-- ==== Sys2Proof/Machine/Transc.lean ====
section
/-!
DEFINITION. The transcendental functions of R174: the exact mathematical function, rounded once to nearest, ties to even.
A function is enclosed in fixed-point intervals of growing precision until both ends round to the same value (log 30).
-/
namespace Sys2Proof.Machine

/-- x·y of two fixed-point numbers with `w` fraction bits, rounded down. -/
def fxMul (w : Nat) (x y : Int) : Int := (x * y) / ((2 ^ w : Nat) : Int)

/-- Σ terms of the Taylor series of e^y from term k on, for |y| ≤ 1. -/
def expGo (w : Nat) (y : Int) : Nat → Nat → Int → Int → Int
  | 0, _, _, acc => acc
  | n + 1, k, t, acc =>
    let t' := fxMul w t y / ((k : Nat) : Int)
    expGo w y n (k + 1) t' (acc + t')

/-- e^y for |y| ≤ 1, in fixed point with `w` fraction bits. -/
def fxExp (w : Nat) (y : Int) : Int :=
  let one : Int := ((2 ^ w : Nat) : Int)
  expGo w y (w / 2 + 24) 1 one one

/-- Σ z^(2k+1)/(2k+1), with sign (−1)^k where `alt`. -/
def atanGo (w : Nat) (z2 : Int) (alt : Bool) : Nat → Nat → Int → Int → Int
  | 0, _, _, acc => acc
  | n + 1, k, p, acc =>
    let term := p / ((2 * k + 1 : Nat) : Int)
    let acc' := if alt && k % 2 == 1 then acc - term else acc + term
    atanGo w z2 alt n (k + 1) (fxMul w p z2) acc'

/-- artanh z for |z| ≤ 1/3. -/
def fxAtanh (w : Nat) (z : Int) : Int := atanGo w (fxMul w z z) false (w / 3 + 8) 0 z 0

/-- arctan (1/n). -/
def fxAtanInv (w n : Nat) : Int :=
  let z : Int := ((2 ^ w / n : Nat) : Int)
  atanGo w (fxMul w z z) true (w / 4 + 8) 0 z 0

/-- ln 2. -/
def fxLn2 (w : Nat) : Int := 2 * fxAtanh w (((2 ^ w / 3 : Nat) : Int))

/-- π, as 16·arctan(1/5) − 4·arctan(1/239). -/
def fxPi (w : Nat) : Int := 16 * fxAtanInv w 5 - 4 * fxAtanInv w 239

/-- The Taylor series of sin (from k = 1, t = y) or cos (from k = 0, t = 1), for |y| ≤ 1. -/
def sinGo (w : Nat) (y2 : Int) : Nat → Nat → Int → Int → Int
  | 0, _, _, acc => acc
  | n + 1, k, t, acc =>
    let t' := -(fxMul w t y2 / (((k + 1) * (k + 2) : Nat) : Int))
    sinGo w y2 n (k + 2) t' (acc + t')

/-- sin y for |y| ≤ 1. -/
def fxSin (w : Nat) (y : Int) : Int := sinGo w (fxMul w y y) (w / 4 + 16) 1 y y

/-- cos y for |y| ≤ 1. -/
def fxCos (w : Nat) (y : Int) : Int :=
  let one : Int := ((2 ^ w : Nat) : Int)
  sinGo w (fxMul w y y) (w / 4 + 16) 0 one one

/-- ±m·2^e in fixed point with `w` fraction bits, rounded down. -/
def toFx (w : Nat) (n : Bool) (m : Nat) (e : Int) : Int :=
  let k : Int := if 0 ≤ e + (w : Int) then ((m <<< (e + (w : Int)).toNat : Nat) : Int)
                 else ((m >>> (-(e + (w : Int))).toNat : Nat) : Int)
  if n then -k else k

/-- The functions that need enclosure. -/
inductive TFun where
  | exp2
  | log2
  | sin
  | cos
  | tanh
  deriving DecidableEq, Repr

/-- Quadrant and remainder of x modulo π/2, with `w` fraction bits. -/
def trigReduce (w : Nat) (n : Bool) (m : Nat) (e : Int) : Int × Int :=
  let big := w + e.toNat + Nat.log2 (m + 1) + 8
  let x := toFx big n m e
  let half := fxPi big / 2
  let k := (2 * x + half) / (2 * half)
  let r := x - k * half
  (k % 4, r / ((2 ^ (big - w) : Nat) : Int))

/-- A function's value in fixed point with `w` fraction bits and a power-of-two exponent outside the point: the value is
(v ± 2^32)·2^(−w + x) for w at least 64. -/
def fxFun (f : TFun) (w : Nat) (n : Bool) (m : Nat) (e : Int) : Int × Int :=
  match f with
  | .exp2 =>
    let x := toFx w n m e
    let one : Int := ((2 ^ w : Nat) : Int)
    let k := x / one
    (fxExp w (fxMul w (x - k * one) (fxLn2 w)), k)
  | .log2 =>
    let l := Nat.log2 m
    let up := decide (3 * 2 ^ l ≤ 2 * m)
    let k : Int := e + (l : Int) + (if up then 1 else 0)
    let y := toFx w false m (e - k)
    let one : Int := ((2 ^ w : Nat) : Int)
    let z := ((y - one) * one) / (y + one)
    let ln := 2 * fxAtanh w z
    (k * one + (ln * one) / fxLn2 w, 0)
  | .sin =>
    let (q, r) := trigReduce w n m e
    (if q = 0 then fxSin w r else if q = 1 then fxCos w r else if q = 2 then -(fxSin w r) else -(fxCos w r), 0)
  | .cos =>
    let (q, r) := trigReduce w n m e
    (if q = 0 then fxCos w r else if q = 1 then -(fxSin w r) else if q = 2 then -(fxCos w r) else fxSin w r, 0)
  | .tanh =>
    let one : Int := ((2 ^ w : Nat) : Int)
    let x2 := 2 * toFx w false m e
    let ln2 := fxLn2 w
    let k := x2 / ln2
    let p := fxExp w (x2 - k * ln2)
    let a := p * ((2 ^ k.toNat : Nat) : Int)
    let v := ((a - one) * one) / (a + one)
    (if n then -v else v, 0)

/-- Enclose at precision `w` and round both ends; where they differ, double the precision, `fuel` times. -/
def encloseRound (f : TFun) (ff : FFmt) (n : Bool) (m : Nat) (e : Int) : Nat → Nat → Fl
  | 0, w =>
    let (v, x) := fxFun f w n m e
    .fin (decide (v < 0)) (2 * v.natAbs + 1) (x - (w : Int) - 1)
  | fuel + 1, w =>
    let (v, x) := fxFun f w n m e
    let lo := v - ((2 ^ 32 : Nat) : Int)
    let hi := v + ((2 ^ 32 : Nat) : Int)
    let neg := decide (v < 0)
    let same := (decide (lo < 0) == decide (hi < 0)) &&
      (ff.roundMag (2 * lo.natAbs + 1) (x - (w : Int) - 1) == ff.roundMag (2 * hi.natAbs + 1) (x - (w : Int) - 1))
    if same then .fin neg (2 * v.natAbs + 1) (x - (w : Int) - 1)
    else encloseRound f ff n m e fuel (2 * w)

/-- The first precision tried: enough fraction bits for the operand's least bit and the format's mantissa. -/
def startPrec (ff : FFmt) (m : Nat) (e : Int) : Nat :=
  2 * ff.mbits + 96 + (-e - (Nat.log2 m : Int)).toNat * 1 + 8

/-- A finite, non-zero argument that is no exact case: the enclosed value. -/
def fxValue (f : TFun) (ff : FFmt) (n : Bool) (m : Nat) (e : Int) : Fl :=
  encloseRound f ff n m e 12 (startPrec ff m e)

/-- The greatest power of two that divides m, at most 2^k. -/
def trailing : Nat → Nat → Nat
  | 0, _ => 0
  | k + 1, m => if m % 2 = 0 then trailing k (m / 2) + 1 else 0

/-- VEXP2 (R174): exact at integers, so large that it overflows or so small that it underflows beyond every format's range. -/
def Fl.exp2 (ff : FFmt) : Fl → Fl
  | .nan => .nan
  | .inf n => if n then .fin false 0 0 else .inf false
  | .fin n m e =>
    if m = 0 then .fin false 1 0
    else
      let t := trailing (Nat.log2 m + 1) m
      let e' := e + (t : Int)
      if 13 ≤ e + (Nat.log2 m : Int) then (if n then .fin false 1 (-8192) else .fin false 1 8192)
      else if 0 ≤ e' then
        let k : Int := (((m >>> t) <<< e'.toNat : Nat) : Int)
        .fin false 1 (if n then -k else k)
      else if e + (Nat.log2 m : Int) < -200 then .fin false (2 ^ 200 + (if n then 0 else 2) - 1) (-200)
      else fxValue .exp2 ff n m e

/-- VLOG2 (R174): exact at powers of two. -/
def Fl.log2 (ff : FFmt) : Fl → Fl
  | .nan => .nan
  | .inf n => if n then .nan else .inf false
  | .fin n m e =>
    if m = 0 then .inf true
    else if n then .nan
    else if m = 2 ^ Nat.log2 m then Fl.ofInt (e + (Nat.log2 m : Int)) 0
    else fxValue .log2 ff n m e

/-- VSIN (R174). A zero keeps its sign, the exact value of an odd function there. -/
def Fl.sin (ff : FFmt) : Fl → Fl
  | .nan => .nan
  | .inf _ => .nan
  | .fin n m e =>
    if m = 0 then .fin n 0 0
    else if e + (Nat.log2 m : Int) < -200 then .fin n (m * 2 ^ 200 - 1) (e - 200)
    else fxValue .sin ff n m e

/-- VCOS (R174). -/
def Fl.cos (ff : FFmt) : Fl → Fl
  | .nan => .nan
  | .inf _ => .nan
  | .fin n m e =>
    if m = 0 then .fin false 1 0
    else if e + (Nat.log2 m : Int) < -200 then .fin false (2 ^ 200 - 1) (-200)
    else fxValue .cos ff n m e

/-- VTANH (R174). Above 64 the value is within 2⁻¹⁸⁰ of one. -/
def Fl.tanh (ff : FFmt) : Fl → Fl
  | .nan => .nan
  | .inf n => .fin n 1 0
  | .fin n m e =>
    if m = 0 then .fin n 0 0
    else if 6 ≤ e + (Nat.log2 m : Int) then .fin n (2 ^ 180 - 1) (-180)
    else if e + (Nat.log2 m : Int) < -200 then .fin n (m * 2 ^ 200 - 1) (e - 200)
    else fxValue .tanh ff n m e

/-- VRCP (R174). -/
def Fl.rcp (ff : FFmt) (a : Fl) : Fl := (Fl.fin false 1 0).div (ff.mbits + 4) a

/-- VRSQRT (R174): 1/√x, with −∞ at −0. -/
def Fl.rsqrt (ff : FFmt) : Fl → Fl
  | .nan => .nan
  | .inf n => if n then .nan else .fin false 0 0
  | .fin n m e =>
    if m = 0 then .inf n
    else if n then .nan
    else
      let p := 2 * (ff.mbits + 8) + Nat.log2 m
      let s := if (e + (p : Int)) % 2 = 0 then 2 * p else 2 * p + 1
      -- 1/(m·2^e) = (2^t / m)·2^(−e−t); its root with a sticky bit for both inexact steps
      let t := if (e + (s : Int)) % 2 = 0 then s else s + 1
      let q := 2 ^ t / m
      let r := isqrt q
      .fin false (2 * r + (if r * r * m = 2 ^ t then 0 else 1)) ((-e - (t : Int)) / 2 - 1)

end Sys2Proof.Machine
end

——————

▶ [Work instruction]
Search the records for the word "sinGo" and return every line that holds it.

▶ [Result of the exercise]
def sinGo (w : Nat) (y2 : Int) : Nat → Nat → Int → Int → Int
    sinGo w y2 n (k + 2) t' (acc + t')
def fxSin (w : Nat) (y : Int) : Int := sinGo w (fxMul w y y) (w / 4 + 16) 1 y y
  sinGo w (fxMul w y y) (w / 4 + 16) 0 one one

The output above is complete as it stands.